# Pay Rent to Live With His Sisters?



## chellepadriga (Sep 17, 2015)

I’ve been with my boyfriend for 4 years and we are serious, meaning we plan to one day marry and have kids. He’s 25 and I’m 26. Some of you know I stay at his house a lot but I go back and forth between my parents’ and his place. In our culture it’s still pretty common to live with parents if not married.

Anyways, he lives in a house with his sisters and one of their boyfriends. It used to be his moms but she got married and moved out. House was supposed to be my boyfriend’s but all his sisters moved back in after relationship issues in the past. He's been actually waiting for them to move out which is why it took so long for him to actually consider to move out until this point after he realizes they're not going anywhere.

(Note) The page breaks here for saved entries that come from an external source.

-- ==== Sys2Proof/Machine/Operands.lean ====
section
/-! DEFINITION. The operands of the operations: the payload P, the request frame in TXBUF, the reply in RXBUF, and
CFG.STRICT. -/

namespace Sys2Proof.Machine

/-- The payload bytes from index `i` on: those the host presents, and free values beyond them (10_state.md R22; log
entry 7). -/
def presentedFrom (epoch : Nat) : Nat → Nat → List Byte → List Byte
  | 0, _, _ => []
  | n + 1, i, [] => Config.unpresentedByte epoch i :: presentedFrom epoch n (i + 1) []
  | n + 1, i, b :: bs => b :: presentedFrom epoch n (i + 1) bs

/-- `P`, the PLEN payload bytes (10_state.md R20, R22). -/
def payload (s : State) : List Byte := presentedFrom s.pEpoch s.plen.toNat 0 s.p

/-- `TXBUF[0 : TXLEN]`, the encoded request frame (10_state.md R25). -/
def txFrame (s : State) : List Byte := s.txBuf.take .tx s.txLen.toNat

/-- `RXBUF[0 : RXLEN]`, the reply buffer (10_state.md R26). -/
def rxReply (s : State) : List Byte := s.rxBuf.take .rx s.rxLen.toNat

/-- `CFG.STRICT`, bit 0 of CFG (10_state.md R29, R30). -/
def cfgStrict (s : State) : Bool := s.cfg.getLsbD 0

/-- What a write of CFG stores: bits 7:1 are reserved, read as 0, writes ignored (10_state.md R29). -/
def cfgWritten (v : Byte) : Byte := v &&& 0x01#8

/-- The last byte of a buffer, its BCC (30_encoding.md R87). -/
def trailingByte (bs : List Byte) : Byte := byteAt bs (bs.length - 1)

/-- The bytes of a buffer before its last one (40_checksum.md R113). -/
def bodyBytes (bs : List Byte) : List Byte := bs.take (bs.length - 1)

end Sys2Proof.Machine
end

For a while we have been talking about getting our own place but it’s hard when my job is kind of unstable but I’ve been saving money and him going to school is a lot of money. We are so tired of cleaning up after his sisters. We clean their dishes, put them away, throw away old spoiled food they leave out and in fridge, take out trash, cut grass, buy groceries, and I’ve cleaned the bathroom.

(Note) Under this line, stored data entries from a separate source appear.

/-- 41_frame_codec.md R131, R130: DEC.RSP runs the frame it finds in RXBUF (that a frame is fetched there is the
model's choice, log entry 4). -/
def Obligations.DecRspRunsTheFrameItFinds : Prop :=
  ∀ (s : State) (i : Instr), decodeFrame (rxReply s) = .ok i → exec .decRsp s = exec i s

/-- 41_frame_codec.md R131: DEC.RSP may be run any number of times on the same buffer with the same result. -/
def Obligations.DecRspIsRepeatable : Prop :=
  ∀ s t : State, s.isIdle = true → exec .decRsp s = .next t →
    exec .decRsp t = .next t ∧ rxReply t = rxReply s ∧ t.xstate = s.xstate

/-- 20_memory.md R65, 41_frame_codec.md R137: the decoder depends on the size and on the bytes at 2, 3, 4, then 7, 8, 9
of a positive or 6, 7 of a negative reply, and on no other. -/
def Obligations.DecoderReadsOnlyItsFields : Prop :=
  ∀ (r r' : List Byte) (s : State), r.length = r'.length →
    byteAt r 2 = byteAt r' 2 → byteAt r 3 = byteAt r' 3 → byteAt r 4 = byteAt r' 4 →
    (byteAt r 4 = PMT → byteAt r 7 = byteAt r' 7 ∧ byteAt r 8 = byteAt r' 8 ∧ byteAt r 9 = byteAt r' 9) →
    (byteAt r 4 = EMT ∨ byteAt r 4 = EMT_ALT → byteAt r 6 = byteAt r' 6 ∧ byteAt r 7 = byteAt r' 7) →
      decodeResponse r s = decodeResponse r' s

/-- 41_frame_codec.md R141: after a DEC.RSP, DeviceError holds exactly when the result is negative, the only outcome
with a failure and a result together. -/
def Obligations.DeviceErrorExactlyWhenNegative : Prop :=
  ∀ s t : State, s.isIdle = true → exec .decRsp s = .next t →
    (t.err = .deviceError ↔ t.rkind = .negative) ∧
      (t.err ≠ .none_ ∧ t.rkind ≠ .none_ ↔ t.rkind = .negative)

/-- 41_frame_codec.md R138, R139, 00_scope.md R11: the four given table entries, and an absent code's empty message in
the typed result; what the tables hold beyond them is free (log entry 12). 43_session.md R195: the typed result of every
row of its table; that DeviceError is returned in any XSTATE, and that the registers of a row decide whatever operations left
them, is log entry 17. -/
def Obligations.TextTablesHoldTheGivenEntries : Prop :=
  errMsg 0x31#8 0x30#8 = "Card Jam" ∧
    stName0 0x32#8 = "One Card on RF/IC Card Position" ∧
    stName1 0x32#8 = "Enough Cards in card box" ∧
    stName2 0x30#8 = "Error card bin not full" ∧
    ∀ s : State,
      (s.err = .deviceError →
        result s = .deviceError (s.xstate == .done) s.re1 s.re0 (errMsg s.re1 s.re0) (replyPayload s) ∧
          (Config.otherMessage s.re1 s.re0 = none → ¬(s.re1 = 0x31#8 ∧ s.re0 = 0x30#8) → errMsg s.re1 s.re0 = "")) ∧
      (s.xstate = .done → s.err = .none_ → s.rkind = .positive →
        result s =
          .positive true s.rst0 s.rst1 s.rst2 [stName0 s.rst0, stName1 s.rst1, stName2 s.rst2] (replyPayload s)) ∧
      (s.xstate = .done → s.err = .unknownResponseType → result s = .unknownResponse true s.errInfo) ∧
      (s.xstate = .done → s.err = .truncatedFrame → result s = .truncatedReply true) ∧
      (s.xstate = .done → s.err = .none_ → s.rkind = .none_ → result s = .notDecoded) ∧
      (s.xstate = .failNoAck → s.err = .noAck → result s = .noAck s.errInfo s.noAckV) ∧
      (s.xstate = .failTransport → s.err = .transportError → result s = .transportFailure) ∧
      (s.xstate = .failDecode → s.txLen ≠ 0#11 →
        s.err = .frameTooLarge ∨ s.err = .truncatedFrame ∨ s.err = .checksumMismatch →
          result s = .replyRejected s.err) ∧
      (s.txLen = 0#11 → s.err = .frameTooLarge → result s = .requestRefused)

/-! ### XCHG -/

/-- 42_exchange.md R154, R171: the sequencer with its bounded storage (ACKBYTE, RXBUF, RXOVF) and its calls shows, for
every script of the transport, exactly what the pseudocode over the logical accumulation shows. -/
def Obligations.XchgRefinesTheLogicalExchange : Prop :=
  ∀ s : State, s.isIdle = true → s.txLen ≠ 0#11 →
    ∃ t : State, exec .xchg s = .next t ∧
      exchangeView s t = logicalExchange s.xstate (txFrame s) (cfgStrict s) s.wAns s.rAns

/-- 42_exchange.md R157, R170, 60_exceptions.md R211: whatever its outcome, XCHG leaves every register and TXBUF as they
were, but for those its rules name. -/
def Obligations.XchgLeavesTheRestUnchanged : Prop :=
  ∀ s t : State, exec .xchg s = .next t →
    t = { s with
      xstate := t.xstate, rxBuf := t.rxBuf, rxLen := t.rxLen, rkind := t.rkind, err := t.err, errInfo := t.errInfo
      bccErr := t.bccErr, noAckV := t.noAckV, bccAcc := t.bccAcc, ackByte := t.ackByte, ackV := t.ackV
      rxOvf := t.rxOvf, strict := t.strict, rxFill := t.rxFill, call := t.call, op := t.op
      wAns := t.wAns, rAns := t.rAns, trace := t.trace }

/-- 42_exchange.md R158 to R168: an exchange whose request is accepted, whose first accumulation is one ACK byte, whose
second is a reply that fits and verifies (or the block is lenient), and whose ACK is accepted, reaches Done. -/
def Obligations.XchgReachesDone : Prop :=
  ∀ (s : State) (w : List WAnswer) (r r' : List RAnswer) (reply : List Byte),
    s.isIdle = true → s.txLen ≠ 0#11 → s.wAns = .ok s.txLen.toNat :: .ok 1 :: w →
    gather s.rAns = (.endOfStream, [ACK], r) → gather r = (.endOfStream, reply, r') →
    reply ≠ [] → reply.length ≤ 1024 → (bufferVerifies reply = true ∨ cfgStrict s = false) →
      ∃ t : State, exec .xchg s = .next t ∧ t.xstate = .done ∧ t.err = .none_ ∧ t.errInfo = 0x00#8 ∧
        t.rkind = .none_ ∧ t.bccErr = !bufferVerifies reply ∧ t.noAckV = false ∧
        t.rxLen.toNat = reply.length ∧ rxReply t = reply ∧ t.isIdle = true ∧
        writesOf t.trace = writesOf s.trace ++ [txFrame s, [0x06#8]] ∧ t.wAns = w ∧ t.rAns = r'

/-- 42_exchange.md R162: the same with the reply coalesced with the ACK: no second accumulation is run. -/
def Obligations.CoalescedReplyReachesDone : Prop :=
  ∀ (s : State) (w : List WAnswer) (r : List RAnswer) (reply : List Byte),
    s.isIdle = true → s.txLen ≠ 0#11 → s.wAns = .ok s.txLen.toNat :: .ok 1 :: w →
    gather s.rAns = (.endOfStream, ACK :: reply, r) →
    reply ≠ [] → reply.length ≤ 1024 → (bufferVerifies reply = true ∨ cfgStrict s = false) →
      ∃ t : State, exec .xchg s = .next t ∧ t.xstate = .done ∧ t.err = .none_ ∧
        t.bccErr = !bufferVerifies reply ∧ rxReply t = reply ∧ t.isIdle = true ∧
        writesOf t.trace = writesOf s.trace ++ [txFrame s, [0x06#8]] ∧ t.wAns = w ∧ t.rAns = r

/-- 42_exchange.md R161, 60_exceptions.md R202: no byte, or a first byte other than ACK, is NoAck whatever follows. -/
def Obligations.FirstByteOtherThanAckIsNoAck : Prop :=
  ∀ (s : State) (w : List WAnswer) (bs : List Byte) (r : List RAnswer),
    s.isIdle = true → s.txLen ≠ 0#11 → s.wAns = .ok s.txLen.toNat :: w →
    gather s.rAns = (.endOfStream, bs, r) → bs.head? ≠ some ACK →
      ∃ t : State, exec .xchg s = .next t ∧ t.xstate = .failNoAck ∧ t.err = .noAck ∧
        t.errInfo = bs.headD 0x00#8 ∧ t.noAckV = !bs.isEmpty ∧ t.bccErr = false ∧ t.rkind = .none_ ∧
        t.rxLen = 0#11 ∧ t.isIdle = true ∧
        writesOf t.trace = writesOf s.trace ++ [txFrame s] ∧ t.wAns = w ∧ t.rAns = r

So last night my bf and I were completely shocked when they called a meeting and said we don’t help out enough. We explained how we have done so much and they just brushed over it on to another “issue” saying we never help buy toilet paper and other essentials when running low. My bf defended me saying I do that stuff. It is the truth, but I haven’t recently because I haven’t seen it ran low because I always see it in stock. So we said if it’s a problem let’s make a list of things we run low on and they’re like “I don’t think that’s necessary you should be adult enough to know” as if we’re psychic. They feel like they shouldn’t have to announce it.

Anyways, also they want me to pay rent now too. $400/month. I understand that and I believe that is fair, since I’m there a lot but I seriously wanna move out but I’m only there if my boyfriend is there. Do I really wanna pay rent for a place where nothing is mine and I have no property like clothes and such there when I can stay at my home and save money for a place?? My parents never made us pay rent so I can save money easier And maybe stay at my bf’s on weekend.

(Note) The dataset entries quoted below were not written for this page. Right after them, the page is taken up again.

theorem decodes_iff {r : List Byte} {s t : State} : Decodes r s t ↔ decodeResponse r s = t := by
  refine ⟨Decodes.eq, ?_⟩
  rintro rfl
  obtain ⟨t, ht⟩ := exists_decodes r s
  rwa [ht.eq]

/-- The outcome is read from the buffer alone, so decoding again writes the same values. -/
theorem Decodes.again {r : List Byte} {s t : State} (h : Decodes r s t) : Decodes r t t := by
  cases h with
  | tooLarge h => exact .tooLarge h
  | tooShort h => exact .tooShort h
  | unknown h hpos hneg => exact .unknown h hpos hneg
  | truncatedPositive h hpos hlen => exact .truncatedPositive h hpos hlen
  | truncatedNegative h hneg hlen => exact .truncatedNegative h hneg hlen
  | positive h hpos hlen => exact .positive h hpos hlen
  | negative h hneg hlen => exact .negative h hneg hlen

/-- The negative reply is the one outcome with a failure and a result together (41_frame_codec.md R141). -/
theorem Decodes.deviceError_iff {r : List Byte} {s t : State} (h : Decodes r s t) :
    (t.err = .deviceError ↔ t.rkind = .negative) ∧
      (t.err ≠ .none_ ∧ t.rkind ≠ .none_ ↔ t.rkind = .negative) := by
  cases h <;> simp

/-! ### DEC.RSP on RXBUF (41_frame_codec.md R131) -/

section
variable {s t : State}

theorem exec_decRsp_of_isIdle (h : s.isIdle = true) : exec .decRsp s = .next (decodeReply s) :=
  congrArg _ (whenIdle_of_isIdle h)

theorem exec_decRsp_iff (hidle : s.isIdle = true) : exec .decRsp s = .next t ↔ Decodes (rxReply s) s t := by
  rw [exec_decRsp_of_isIdle hidle, decodes_iff]
  exact ⟨Host.Outcome.next.inj, congrArg _⟩

theorem byteAt_rxReply {i : Nat} (h : i < s.rxLen.toNat) : byteAt (rxReply s) i = s.rxBuf.get .rx i :=
  Memory.byteAt_take _ _ _ _ h

theorem header_rxReply (hmin : 5 ≤ s.rxLen.toNat) (hmax : s.rxLen.toNat ≤ 1024) :
    Header (rxReply s) (be16 (s.rxBuf.get .rx 2) (s.rxBuf.get .rx 3)) (s.rxBuf.get .rx 4) where
  min := by rwa [rxReply_length]
  max := by rwa [rxReply_length]
  len := by rw [byteAt_rxReply (by omega), byteAt_rxReply (by omega)]
  disc := byteAt_rxReply (by omega)

end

P.S. The sisters only pay for utilities like water, gas, electric, internet/cable and my boyfriend and the sister's boyfriend pays the rent to the mom. 

so bottom question:

1. They think my bf and I don’t do much around the house when we feel it’s opposite. They don’t even want to compromise on how to fix things, what do you suggest? We kind of “process” things differently.

2. Should I pay the $400 a month just to be with my bf for a place I want out of? Or is it better to stay more at my own place with parents (whom are never home) to save money for an apartment/condo next year?

At this point my bf I want to make it an early push next year for our own place. Last night he said he was tired of dealing with their stuff.. Maybe it’s just because having 5 adults is bound to clash. They have pissed me off so much on other stuff, this is the cherry on top to say I don’t help out. At least he’s on my side…


----------



## brooklynAnn (Jun 29, 2015)

No. Stay home with your parents. Visit once in awhile. Don't keep anything there. Theses people are entitled and are using you. Be a smart young lady and don't get used by anyone. 

You are not married to this man. Why the heck are you picking up after them? You have no commitment here. When you are married, move out then. Don't ever live with these people. You will never be happy. 

That's my advice as a mum.


----------



## meson (May 19, 2011)

I agree it sounds like a bunch of sisters trying take advantage of the situation. Finding another separate living situation is the best move. If your boyfriend is paying rent there he could pay it elsewhere unless it's really a token amount. If you can't find someplace to rent (in a group house or appt or something) then you need to live separately.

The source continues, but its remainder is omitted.